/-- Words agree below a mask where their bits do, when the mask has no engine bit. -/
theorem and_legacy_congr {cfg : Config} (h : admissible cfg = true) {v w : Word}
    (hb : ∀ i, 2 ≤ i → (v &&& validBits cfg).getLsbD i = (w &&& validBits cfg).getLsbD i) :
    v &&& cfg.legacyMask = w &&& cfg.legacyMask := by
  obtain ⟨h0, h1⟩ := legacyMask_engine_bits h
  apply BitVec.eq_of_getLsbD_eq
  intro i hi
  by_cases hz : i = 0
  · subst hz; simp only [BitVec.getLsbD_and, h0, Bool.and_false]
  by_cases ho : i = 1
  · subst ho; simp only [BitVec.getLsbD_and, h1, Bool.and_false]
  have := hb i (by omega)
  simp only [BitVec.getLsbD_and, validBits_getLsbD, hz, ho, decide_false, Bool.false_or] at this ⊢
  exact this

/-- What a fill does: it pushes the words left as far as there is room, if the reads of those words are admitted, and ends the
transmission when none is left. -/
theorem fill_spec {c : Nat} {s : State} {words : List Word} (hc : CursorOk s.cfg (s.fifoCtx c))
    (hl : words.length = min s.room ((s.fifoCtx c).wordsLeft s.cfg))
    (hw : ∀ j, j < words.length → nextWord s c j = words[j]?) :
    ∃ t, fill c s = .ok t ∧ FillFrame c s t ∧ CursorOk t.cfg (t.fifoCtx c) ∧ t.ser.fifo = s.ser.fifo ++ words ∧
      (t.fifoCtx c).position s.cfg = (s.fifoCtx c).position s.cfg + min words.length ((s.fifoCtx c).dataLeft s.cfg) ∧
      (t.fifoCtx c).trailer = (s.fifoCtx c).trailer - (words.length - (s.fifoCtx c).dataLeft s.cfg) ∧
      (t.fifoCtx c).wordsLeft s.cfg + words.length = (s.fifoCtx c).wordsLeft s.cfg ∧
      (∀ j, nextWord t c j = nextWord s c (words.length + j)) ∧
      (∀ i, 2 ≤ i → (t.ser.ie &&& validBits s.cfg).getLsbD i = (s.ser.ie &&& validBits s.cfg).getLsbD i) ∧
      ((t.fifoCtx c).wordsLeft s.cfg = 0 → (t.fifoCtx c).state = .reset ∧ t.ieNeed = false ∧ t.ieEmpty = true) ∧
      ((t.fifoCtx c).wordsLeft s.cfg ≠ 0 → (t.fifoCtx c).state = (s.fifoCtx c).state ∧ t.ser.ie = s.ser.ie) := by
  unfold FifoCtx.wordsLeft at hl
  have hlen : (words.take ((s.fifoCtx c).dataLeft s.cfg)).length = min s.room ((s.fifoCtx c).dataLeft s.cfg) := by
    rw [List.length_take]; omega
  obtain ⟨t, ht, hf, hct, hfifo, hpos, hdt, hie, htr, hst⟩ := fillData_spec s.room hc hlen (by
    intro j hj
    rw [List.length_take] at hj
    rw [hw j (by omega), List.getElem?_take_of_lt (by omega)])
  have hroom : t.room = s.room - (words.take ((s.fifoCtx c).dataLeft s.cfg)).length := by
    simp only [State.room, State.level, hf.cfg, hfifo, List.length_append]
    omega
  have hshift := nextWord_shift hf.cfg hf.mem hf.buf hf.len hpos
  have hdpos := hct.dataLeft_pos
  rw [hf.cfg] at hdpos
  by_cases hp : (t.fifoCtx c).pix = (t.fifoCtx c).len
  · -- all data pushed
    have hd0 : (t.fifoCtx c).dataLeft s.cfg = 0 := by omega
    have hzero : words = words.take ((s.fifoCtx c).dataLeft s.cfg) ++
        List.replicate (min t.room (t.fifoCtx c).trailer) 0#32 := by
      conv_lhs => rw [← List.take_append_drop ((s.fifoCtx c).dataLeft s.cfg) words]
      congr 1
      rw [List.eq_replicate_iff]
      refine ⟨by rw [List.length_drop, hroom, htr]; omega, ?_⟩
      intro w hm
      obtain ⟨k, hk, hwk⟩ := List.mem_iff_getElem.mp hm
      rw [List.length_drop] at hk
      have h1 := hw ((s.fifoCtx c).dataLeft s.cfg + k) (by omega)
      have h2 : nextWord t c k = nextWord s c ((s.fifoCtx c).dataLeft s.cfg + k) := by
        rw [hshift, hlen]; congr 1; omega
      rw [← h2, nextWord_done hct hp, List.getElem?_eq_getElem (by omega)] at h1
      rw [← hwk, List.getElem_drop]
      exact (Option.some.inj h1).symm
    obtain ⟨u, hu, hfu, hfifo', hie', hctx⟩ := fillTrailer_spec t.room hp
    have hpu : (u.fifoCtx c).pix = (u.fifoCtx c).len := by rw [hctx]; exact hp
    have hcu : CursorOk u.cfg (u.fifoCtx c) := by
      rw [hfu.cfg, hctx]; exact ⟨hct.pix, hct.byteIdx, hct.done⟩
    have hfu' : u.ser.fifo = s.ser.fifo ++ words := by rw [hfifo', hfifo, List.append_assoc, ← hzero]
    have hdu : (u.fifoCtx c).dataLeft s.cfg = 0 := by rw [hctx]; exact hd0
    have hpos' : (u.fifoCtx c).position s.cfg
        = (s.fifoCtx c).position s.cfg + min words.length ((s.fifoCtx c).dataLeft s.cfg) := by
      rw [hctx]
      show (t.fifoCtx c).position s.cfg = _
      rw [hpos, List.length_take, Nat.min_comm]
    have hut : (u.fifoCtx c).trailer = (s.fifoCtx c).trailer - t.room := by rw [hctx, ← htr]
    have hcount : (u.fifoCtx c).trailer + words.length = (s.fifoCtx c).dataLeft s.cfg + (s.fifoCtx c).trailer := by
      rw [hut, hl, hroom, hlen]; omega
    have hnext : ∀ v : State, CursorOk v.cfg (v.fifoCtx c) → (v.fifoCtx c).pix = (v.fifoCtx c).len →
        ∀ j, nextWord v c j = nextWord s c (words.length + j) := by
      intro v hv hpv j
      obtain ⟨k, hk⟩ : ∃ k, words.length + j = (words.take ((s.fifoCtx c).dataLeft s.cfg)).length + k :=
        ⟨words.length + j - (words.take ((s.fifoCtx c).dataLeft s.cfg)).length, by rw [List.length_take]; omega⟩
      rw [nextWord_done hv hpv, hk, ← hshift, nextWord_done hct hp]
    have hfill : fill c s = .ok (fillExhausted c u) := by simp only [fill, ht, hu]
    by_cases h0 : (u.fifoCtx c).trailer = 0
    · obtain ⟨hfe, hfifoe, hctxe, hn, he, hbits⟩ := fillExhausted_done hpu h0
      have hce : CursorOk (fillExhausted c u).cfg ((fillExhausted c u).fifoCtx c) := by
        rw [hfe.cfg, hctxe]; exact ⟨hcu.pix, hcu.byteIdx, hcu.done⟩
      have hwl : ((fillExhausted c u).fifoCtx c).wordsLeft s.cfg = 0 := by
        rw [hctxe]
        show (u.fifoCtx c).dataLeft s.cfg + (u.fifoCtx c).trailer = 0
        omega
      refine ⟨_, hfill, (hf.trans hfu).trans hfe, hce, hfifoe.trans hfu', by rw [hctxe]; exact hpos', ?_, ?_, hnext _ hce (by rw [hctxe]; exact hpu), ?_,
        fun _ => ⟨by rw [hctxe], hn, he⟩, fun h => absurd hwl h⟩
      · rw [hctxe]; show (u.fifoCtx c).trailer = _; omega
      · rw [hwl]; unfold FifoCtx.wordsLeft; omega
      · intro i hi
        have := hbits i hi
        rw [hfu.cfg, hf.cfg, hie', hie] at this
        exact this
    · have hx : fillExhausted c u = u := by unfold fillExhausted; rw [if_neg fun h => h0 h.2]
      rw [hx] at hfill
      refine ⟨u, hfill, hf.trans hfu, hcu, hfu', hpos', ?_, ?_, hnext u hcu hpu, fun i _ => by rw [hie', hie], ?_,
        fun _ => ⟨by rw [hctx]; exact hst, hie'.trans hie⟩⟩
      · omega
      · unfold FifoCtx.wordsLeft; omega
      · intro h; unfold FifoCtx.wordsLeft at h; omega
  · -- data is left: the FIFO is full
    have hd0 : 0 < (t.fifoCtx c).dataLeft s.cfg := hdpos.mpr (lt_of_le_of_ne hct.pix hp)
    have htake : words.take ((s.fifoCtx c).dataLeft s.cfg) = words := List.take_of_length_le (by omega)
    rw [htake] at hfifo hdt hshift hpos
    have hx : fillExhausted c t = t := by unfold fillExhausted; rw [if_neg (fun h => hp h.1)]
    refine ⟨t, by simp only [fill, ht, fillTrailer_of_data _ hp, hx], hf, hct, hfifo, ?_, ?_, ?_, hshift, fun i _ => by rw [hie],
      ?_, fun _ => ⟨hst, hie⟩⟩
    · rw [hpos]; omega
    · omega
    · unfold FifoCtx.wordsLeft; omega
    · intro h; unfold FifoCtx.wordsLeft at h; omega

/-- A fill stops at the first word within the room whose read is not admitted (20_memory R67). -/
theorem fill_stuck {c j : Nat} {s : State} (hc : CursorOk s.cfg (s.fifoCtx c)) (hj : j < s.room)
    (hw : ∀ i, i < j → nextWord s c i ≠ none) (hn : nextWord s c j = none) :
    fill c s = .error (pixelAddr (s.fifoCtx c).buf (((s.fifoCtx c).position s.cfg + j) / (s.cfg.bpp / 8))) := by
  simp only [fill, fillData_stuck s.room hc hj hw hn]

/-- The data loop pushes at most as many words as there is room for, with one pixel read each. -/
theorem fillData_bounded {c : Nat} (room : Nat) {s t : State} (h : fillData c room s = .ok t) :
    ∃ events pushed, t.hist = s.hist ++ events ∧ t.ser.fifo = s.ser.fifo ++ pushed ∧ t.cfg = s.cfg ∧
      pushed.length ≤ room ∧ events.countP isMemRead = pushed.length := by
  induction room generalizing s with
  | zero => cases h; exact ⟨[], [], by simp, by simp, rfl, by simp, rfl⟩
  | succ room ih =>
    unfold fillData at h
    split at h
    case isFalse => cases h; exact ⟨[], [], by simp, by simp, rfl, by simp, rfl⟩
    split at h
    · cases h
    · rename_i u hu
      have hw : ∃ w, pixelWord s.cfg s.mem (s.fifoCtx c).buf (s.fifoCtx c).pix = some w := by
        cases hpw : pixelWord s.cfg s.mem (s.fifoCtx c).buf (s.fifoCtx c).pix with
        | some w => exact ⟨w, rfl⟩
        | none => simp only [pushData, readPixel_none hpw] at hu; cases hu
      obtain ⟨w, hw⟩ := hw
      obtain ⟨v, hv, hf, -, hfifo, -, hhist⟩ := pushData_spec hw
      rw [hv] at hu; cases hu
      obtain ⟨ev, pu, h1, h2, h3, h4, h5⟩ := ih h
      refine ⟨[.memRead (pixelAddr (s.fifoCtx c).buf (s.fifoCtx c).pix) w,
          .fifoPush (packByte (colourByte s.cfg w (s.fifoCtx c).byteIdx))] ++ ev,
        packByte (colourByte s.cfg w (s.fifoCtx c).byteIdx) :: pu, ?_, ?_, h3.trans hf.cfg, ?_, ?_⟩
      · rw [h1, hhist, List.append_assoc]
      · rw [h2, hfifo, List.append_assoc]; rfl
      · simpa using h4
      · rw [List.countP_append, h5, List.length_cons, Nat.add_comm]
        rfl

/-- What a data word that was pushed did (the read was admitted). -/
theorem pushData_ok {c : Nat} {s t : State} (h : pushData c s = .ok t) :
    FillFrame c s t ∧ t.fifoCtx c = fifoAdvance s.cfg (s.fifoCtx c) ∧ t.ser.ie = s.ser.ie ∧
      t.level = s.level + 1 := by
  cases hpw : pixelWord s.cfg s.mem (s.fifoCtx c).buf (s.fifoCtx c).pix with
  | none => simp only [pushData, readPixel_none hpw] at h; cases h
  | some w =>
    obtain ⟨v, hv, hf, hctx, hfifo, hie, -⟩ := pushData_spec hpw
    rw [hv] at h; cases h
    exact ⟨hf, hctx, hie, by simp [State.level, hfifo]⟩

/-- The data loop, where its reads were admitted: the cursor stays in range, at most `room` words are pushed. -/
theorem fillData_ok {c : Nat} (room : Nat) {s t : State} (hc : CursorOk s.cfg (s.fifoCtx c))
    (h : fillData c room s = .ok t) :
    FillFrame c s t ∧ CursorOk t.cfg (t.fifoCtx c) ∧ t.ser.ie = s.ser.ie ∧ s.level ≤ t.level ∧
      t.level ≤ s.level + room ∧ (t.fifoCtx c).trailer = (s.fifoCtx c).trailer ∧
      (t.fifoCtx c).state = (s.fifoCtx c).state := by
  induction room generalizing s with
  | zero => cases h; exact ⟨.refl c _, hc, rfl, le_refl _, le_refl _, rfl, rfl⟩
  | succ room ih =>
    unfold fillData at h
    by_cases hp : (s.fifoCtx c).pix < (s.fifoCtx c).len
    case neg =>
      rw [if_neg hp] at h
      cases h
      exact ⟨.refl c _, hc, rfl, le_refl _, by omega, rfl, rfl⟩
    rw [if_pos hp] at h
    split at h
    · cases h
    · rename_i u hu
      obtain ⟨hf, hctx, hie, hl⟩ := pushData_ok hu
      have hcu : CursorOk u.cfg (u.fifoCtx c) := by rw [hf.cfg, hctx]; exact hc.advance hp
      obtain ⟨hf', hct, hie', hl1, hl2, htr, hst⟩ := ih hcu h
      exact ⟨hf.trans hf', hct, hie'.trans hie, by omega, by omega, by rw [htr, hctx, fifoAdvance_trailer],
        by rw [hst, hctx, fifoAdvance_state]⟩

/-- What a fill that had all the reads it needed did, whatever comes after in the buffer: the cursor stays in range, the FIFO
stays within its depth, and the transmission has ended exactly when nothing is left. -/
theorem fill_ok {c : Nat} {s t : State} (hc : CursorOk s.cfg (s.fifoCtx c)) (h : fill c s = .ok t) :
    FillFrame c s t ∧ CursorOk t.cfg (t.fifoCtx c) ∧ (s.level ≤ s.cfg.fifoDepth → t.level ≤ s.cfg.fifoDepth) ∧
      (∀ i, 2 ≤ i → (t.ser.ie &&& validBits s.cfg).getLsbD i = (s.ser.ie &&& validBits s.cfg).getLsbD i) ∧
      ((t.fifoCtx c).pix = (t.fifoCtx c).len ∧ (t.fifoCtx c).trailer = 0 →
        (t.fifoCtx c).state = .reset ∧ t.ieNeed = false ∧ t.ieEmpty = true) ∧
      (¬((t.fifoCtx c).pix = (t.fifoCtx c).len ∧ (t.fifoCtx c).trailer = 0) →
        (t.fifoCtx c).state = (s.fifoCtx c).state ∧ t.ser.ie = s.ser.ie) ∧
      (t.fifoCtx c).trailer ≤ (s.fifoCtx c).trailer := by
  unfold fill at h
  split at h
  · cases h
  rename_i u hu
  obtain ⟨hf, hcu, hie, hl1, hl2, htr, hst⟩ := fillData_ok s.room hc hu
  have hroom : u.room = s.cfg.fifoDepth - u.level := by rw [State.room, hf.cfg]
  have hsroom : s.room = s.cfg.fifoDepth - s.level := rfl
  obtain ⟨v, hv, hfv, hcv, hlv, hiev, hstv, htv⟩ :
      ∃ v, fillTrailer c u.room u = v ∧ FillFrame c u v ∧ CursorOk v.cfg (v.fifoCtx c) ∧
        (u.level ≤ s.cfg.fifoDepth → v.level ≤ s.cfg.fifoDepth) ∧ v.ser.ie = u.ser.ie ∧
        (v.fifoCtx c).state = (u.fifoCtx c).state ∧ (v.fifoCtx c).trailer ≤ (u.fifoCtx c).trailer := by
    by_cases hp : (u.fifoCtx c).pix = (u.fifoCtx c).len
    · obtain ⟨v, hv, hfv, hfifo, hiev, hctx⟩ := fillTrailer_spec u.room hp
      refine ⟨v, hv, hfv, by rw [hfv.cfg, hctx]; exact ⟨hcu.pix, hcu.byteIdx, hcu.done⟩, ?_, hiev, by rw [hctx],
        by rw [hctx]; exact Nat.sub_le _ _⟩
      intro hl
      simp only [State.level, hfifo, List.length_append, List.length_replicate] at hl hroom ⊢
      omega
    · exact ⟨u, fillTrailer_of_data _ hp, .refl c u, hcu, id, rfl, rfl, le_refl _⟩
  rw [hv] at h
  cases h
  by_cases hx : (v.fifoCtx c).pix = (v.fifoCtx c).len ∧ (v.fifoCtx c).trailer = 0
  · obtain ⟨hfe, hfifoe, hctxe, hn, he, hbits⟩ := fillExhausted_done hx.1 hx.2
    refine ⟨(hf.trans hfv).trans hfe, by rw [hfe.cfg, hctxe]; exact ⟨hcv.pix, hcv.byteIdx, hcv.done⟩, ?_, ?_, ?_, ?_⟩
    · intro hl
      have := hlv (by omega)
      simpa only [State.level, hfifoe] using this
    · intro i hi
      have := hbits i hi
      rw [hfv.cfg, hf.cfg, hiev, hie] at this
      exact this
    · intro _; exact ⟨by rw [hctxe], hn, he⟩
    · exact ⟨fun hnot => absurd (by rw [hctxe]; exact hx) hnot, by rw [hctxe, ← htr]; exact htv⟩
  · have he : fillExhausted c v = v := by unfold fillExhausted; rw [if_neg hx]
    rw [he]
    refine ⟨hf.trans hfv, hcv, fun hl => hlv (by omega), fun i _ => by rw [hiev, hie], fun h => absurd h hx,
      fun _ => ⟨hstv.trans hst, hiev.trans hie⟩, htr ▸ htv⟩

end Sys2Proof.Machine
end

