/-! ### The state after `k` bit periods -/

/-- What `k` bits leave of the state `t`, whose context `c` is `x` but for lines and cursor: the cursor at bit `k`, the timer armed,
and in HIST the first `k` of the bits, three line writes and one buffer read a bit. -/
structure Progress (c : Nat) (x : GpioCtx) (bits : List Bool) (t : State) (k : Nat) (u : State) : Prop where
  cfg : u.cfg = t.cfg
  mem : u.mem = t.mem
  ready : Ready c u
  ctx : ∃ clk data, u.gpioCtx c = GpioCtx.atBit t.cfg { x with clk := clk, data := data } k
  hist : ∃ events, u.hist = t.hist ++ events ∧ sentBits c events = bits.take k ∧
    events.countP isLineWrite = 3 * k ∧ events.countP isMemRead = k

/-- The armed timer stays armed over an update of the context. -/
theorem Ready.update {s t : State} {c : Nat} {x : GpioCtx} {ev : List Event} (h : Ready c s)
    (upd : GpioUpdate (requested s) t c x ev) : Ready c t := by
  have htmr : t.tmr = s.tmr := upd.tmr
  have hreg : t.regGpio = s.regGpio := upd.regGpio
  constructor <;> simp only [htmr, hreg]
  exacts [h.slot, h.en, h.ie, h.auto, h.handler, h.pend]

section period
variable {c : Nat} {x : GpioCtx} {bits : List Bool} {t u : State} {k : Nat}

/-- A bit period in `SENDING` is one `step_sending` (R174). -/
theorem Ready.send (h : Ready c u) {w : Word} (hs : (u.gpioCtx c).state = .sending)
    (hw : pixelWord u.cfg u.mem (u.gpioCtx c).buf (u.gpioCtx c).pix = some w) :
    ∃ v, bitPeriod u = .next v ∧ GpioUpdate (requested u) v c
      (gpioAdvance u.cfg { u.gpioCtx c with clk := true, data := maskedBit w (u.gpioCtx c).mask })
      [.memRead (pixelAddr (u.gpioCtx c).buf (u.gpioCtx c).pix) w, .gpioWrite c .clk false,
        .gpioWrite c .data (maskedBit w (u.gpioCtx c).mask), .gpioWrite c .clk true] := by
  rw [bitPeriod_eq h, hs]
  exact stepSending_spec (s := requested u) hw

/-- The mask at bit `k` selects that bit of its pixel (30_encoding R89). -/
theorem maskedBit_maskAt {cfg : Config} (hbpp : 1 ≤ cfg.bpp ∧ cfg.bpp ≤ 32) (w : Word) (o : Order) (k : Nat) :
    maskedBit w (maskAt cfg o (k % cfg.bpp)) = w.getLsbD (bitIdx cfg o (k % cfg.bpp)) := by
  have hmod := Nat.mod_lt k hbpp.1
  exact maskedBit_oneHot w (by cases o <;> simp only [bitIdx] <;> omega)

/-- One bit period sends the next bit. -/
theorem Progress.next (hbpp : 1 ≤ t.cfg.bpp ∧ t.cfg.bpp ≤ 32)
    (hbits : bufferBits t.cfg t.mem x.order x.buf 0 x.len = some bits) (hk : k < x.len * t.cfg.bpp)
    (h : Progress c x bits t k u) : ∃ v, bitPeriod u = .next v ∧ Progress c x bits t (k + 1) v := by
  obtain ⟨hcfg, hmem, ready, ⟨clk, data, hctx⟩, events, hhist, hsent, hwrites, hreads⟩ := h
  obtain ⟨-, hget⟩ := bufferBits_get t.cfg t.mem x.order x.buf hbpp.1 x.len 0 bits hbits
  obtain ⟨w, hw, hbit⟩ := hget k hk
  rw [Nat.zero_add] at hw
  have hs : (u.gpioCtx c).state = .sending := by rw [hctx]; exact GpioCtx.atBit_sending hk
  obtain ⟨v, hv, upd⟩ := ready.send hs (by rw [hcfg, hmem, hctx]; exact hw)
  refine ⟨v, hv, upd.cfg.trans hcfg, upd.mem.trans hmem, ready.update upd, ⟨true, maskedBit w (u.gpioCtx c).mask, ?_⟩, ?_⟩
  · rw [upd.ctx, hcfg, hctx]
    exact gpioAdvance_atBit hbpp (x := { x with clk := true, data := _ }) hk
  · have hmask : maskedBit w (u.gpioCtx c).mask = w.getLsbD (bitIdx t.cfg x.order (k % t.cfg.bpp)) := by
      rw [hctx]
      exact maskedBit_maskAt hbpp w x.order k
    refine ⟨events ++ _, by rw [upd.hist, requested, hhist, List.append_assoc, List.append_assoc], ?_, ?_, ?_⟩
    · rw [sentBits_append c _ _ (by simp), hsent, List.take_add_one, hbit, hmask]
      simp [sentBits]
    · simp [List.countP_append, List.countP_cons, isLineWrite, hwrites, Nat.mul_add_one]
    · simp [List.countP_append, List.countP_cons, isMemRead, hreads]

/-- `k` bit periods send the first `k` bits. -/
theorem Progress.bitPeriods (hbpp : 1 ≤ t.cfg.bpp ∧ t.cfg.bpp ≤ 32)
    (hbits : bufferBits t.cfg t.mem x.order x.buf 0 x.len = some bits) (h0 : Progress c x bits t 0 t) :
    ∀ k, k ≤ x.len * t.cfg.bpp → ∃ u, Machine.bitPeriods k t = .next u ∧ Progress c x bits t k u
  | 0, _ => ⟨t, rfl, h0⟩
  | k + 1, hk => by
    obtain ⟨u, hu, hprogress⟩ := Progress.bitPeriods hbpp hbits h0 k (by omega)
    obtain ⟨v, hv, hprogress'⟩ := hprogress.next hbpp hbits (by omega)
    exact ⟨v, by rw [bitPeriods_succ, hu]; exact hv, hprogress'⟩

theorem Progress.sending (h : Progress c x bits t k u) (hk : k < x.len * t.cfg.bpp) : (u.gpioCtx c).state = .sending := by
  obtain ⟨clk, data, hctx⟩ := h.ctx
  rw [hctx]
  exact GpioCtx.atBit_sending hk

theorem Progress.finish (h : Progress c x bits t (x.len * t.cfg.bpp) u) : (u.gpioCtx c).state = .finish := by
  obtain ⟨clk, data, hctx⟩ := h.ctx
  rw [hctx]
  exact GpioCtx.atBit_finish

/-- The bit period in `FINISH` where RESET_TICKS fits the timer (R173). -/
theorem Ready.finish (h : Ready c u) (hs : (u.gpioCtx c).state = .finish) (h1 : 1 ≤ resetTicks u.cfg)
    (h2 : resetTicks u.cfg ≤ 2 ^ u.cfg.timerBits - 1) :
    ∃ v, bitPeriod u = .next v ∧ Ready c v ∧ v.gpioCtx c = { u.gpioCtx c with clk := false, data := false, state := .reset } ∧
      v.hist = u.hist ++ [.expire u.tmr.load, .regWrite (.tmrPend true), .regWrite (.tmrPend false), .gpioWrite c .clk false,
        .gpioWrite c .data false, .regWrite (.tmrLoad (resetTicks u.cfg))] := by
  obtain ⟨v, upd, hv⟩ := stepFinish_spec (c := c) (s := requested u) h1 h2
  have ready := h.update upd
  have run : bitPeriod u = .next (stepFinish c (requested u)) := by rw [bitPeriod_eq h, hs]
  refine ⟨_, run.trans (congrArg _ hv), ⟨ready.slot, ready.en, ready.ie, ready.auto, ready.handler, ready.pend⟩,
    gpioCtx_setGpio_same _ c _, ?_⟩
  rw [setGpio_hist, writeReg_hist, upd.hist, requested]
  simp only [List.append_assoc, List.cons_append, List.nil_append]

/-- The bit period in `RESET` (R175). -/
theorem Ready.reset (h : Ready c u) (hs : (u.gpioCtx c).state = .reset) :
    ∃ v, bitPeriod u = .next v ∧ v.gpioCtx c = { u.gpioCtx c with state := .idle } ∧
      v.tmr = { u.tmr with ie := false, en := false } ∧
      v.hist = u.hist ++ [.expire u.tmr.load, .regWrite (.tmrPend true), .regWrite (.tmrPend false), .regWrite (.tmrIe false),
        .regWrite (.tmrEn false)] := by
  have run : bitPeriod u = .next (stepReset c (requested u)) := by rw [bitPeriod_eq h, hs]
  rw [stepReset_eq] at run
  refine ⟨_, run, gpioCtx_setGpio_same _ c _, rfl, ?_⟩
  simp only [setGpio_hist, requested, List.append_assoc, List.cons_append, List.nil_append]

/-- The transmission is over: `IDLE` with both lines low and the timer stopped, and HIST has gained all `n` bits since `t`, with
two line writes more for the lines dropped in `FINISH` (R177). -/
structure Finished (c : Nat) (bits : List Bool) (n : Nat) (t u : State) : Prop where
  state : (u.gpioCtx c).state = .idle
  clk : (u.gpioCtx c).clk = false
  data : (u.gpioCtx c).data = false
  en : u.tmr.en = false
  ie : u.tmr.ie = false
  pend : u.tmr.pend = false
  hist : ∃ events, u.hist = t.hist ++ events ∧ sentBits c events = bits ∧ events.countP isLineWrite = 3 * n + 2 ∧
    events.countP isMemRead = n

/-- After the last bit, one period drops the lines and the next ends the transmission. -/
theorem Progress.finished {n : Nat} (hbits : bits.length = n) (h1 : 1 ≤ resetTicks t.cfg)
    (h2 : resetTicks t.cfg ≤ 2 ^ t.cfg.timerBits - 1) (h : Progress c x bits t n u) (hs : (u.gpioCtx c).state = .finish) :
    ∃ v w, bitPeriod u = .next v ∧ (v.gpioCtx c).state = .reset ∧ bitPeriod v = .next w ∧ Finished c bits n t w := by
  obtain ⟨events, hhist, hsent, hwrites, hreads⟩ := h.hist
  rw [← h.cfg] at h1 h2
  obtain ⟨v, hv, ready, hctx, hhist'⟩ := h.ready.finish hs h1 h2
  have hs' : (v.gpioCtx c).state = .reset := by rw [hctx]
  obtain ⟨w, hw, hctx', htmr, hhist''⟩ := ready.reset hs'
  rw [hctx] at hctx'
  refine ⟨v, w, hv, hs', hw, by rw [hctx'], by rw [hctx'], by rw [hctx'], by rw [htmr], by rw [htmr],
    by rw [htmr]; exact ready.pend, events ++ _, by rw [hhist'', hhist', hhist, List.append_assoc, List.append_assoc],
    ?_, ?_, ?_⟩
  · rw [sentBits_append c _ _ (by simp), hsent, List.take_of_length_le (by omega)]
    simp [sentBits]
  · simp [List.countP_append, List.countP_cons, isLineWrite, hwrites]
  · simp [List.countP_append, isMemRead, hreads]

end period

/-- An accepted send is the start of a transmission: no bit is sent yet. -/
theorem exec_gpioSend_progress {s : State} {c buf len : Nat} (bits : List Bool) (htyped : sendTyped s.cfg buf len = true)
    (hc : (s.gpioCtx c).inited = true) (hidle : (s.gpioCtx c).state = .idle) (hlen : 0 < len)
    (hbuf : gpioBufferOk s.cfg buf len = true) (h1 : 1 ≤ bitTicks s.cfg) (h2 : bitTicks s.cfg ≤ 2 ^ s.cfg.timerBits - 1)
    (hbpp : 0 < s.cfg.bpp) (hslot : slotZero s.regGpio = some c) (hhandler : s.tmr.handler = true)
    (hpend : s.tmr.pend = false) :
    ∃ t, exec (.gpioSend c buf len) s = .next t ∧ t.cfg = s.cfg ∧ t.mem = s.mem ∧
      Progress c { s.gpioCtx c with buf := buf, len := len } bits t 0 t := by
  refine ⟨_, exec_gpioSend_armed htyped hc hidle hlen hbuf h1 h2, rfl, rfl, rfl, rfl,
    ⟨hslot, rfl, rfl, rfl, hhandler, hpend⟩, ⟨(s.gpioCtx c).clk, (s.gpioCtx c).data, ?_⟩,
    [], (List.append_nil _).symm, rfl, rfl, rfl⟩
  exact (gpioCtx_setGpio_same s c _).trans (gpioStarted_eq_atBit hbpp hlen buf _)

● THE PROBLEM
Where the string "expire" appears in a line of the listing, copy that line.

● RESPONSE TO THE EXERCISE
      v.hist = u.hist ++ [.expire u.tmr.load, .regWrite (.tmrPend true), .regWrite (.tmrPend false), .gpioWrite c .clk false,
      v.hist = u.hist ++ [.expire u.tmr.load, .regWrite (.tmrPend true), .regWrite (.tmrPend false), .regWrite (.tmrIe false),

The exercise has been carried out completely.